What I like about Ansible:

  - It provides a standard procedural format for my shell scripts
  - It comes with some level of type-checking when I play a script
  - It makes me actually test that my procedures can bootstrap
  - The playbook style helps me keep scripts organized
  - It lets me start from "You have a server." without questioning where it came from.
  - Ansible, while "bottom-up", lets me bootstrap "top-down" systems like Kubernetes, container registries, etc.


In my experience, Ansible is fantastic for provisioning a machine from bare Linux VM to running service.

OTOH it's quite slow when used for deployments. There's no way you would be getting 5 second deployments with it.

My favorite middle ground between shell scripts and Ansible is Fabric (https://www.fabfile.org/).

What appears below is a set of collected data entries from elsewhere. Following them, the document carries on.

-- ==== Sys2Proof/Machine/Vector.lean ====
section
/-! DEFINITION. The vector engine: drains, conversions, fusion, row statistics, STAT and digests (02 R36 to R50; 04 R91 to R100; 08 R209,
R211). -/

namespace Sys2Proof.Machine

/-! ### Drains (R58, R59, R91 to R93) -/

/-- Element k of an accumulator tile as a signed integer; an element not reached is zero (R81). -/
def Acc.int (y : Acc) (k : Nat) : Int := if y.written.getLsbD k then (Tbl.get 0 y.elems k).toInt else 0

/-- Elements of the tensor that a tile's segment belongs to. -/
def segTotal (e : Entry) (y : Acc) : Nat := if y.hat then e.elems else e.sumElems

/-- Valid elements of a tile's segment. -/
def segValid (e : Entry) (y : Acc) : Nat := min 192 (segTotal e y - 192 * y.seg)

/-- The rerun of a clip round is in force: round 1 (R165). -/
def roundNow (x : Job) (e : Entry) : Bool := e.op = opRum && x.gate = .rerun

/-- The triple that a selecting tile gives for an element: where no candidate has won, that of R71. -/
def Acc.cand (y : Acc) (k : Nat) : Cand :=
  let c := Cand.of (Tbl.get 0 y.elems k)
  if y.written.getLsbD k && !fisNan c.value then c else noWinner

/-- The parity that an entry drained from a tile carries: that of its pass where it leaves as a partial, the round where it leaves as a result
(R111, R165). -/
def drainPar (x : Job) (e : Entry) (b : BitVec 256) (y : Acc) : Bool := if bRole b = roleHome then roundNow x e else y.par

/-- Entry j of the drain of a selecting tile: eight of its segment's results, fewer in the last (R72). -/
def tripleEnt (e : Entry) (bind : Nat) (y : Acc) (j : Nat) (par : Bool) : Ent :=
  let n := min 8 (e.results y.seg - 8 * j)
  let idx := 192 * y.seg + 8 * j
  ⟨BitVec.ofNat 768 (((List.range n).map (fun k => (y.cand (8 * j + k)).bits.toNat * 2 ^ (96 * k))).sum), 0, BitVec.ofNat 6 bind,
    BitVec.ofNat 20 (idx / e.chunkElems), BitVec.ofNat 40 idx, n, 0, par, none, 0, y.folds, true, false⟩

/-- The FP32 words of a drained tile, with their events: fused with an operand, or FASTSUM's own sums. -/
def drainWords (e : Entry) (n : Inst) (fuse : Fuse) (operand : Nat → Val × Ev) (y : Acc) : List (Nat × Ev) :=
  (List.range (segValid e y)).map (fun k =>
    if n.fast && !y.hat then (bitsN (if y.written.getLsbD k then (Tbl.get 0 y.elems k).toNat else 0) 0 32, Ev.zero)
    else
      let b := operand k
      let r := drainFp32 (y.int k) n.wlsb fuse b.1
      (r.1, r.2.add b.2))

/-- An FP32 entry of a drained tile: elements 24 j to 24 j + 23. -/
def fp32Ent (e : Entry) (bind : Nat) (y : Acc) (j : Nat) (ws : List Nat) (par : Bool) : Ent :=
  let xs := (ws.drop (24 * j)).take 24
  let idx := 192 * y.seg + 24 * j
  ⟨payPack 0 xs, 0, BitVec.ofNat 6 bind, BitVec.ofNat 20 (idx / (if y.hat then e.elems + 1 else e.chunkElems)), BitVec.ofNat 40 idx, xs.length, 0, par,
    none, 0, y.folds, false, false⟩

/-- The integers of a drained tile narrowed to a W-form (R58). -/
def drainW (e : Entry) (w : Nat) (y : Acc) : List (Int × Bool) := (List.range (segValid e y)).map (fun k => satW w (y.int k))

/-- The complete sums as w-bit values (R59, R97). -/
def homeSums (e : Entry) (n : Inst) (y : Acc) : List (Int × Bool) := drainW e n.w y

/-- Statistics of a drained segment by row: row, sum of squares, largest magnitude (R97). -/
def rowStats (e : Entry) (n : Inst) (y : Acc) : List RowStat :=
  let len := if e.rank = 0 then e.rowlen else e.rank
  let l := (homeSums e n y).zipIdx.map (fun q => ((192 * y.seg + q.2) / len, q.1.1.natAbs))
  (dedupNat (l.map (·.1))).map (fun r =>
    let m := (l.filter (fun q => q.1 = r)).map (·.2)
    ⟨r, (m.map (fun a => a * a)).sum, m.foldl Nat.max 0⟩)

/-- Join row statistics into a binding's records (R99). -/
def joinRows (bind : Nat) (l : List RowStat) (rows : List (Nat × RowStat)) : List (Nat × RowStat) :=
  l.foldl (fun rows r =>
    if rows.any (fun q => q.1 = bind && q.2.row = r.row) then
      rows.map (fun q => if q.1 = bind && q.2.row = r.row then (bind, ⟨r.row, q.2.ssq + r.ssq, Nat.max q.2.maxmag r.maxmag⟩) else q)
    else rows ++ [(bind, r)]) rows

/-- A chunk is drained when every segment of it is. -/
def segmentOut (slot coll seg : Nat) (s : State) : State :=
  let e := (s.job slot).entry coll
  let per := 2 ^ e.cshift
  let num := seg / per
  let segs := if isSelecting e.op then ((List.range per).filter (fun t => e.results (per * num + t) ≠ 0)).length else min per (e.nsegs - per * num)
  updChunk slot coll num (fun c => { c with out := c.out + 1, drained := decide (c.out + 1 ≥ segs) && decide (c.passes ≥ e.passes) }) s

/-- A drain of a summed tile at its home ends: the check of R59, statistics, the chunk's progress. -/
def homeDrained (tile slot : Nat) (i : DWord) (b : BitVec 256) (e : Entry) (n : Inst) (y : Acc) (s : State) : State :=
  let coll := bColl b
  let exact := isSumming e.op && !n.fast
  let s := if exact then setSat slot coll tile ((homeSums e n y).any (·.2)) s else s
  let s := if exact && (e.op = opRum || e.rowstat) then
      let l := rowStats e n y
      let s := s.updTile tile (fun x => x.updJob slot (fun t => { t with rows := joinRows (iBind i) l t.rows }))
      addPart slot coll tile (fun p => { p with
        ssq := p.ssq + (l.map (·.ssq)).sum, maxmag := l.foldl (fun a r => Nat.max a r.maxmag) p.maxmag, home := true }) s
    else s
  segmentOut slot coll y.seg s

Ansible isn't a speed demon, but note that Ansible, like docker over ssh (export DOCKER_HOST=“ssh://user@remotehost) greatly benefits from persisted ssh connections - via ~/.ssh/ssh_config or Ansible config.

https://docs.rackspace.com/blog/speeding-up-ssh-session-crea...

https://www.redhat.com/sysadmin/faster-ansible-playbook-exec...

Apparently Docker also let you point at different hosts via "context":

https://docs.docker.com/engine/context/working-with-contexts


> Ansible can be a big step forward from "just shell scripts".

It can be. It also can not-be. I'd recommend anybody to start looking once they reach more than 2 machines, but yeah, depending on what you are doing it can add value when you have 1 or 2 machines too.


ssh root@hetzner-server-ip "cd my-server && git pull && ./prepare.sh && systemctl restart my.service && journalctl -u my.service -f"

To expand a little bit:

- It's a very small service

- I use sqlite db

- Preparation step before the restart ensures all the deps are downloaded for the new repo state. I.e. "a build step"

- I use simple nginx in front of the web server itself

- Backups are implemented as a cron job that sends my whole db as an email attachment to myself

- journalctl shows how it restarted so I see it's working


So, you have the ssh port (22? custom one?) open to the public on the same machine in which you have your web server/nginx? May I ask why? I had one similar very simple service on Digitalocean once, and my setup was:

- bastion host: custom port for ssh open to the public

- virtual private cloud (vpc): inside I put my web-server and my db server. These servers are not accessible to the public, but the bastion host has access to the vpc

- another server for my nginx. This is public and it redirects requests to my web-server in the vpc

I know it sounds overkill! But somehow it gives me the (illusion?) of being more secure. Am I right with this setup or I'm just wasting my time (and money)? I know perhaps that a VPN could be better... but somehow I found the idea of bastion+vpc quite simple and effective.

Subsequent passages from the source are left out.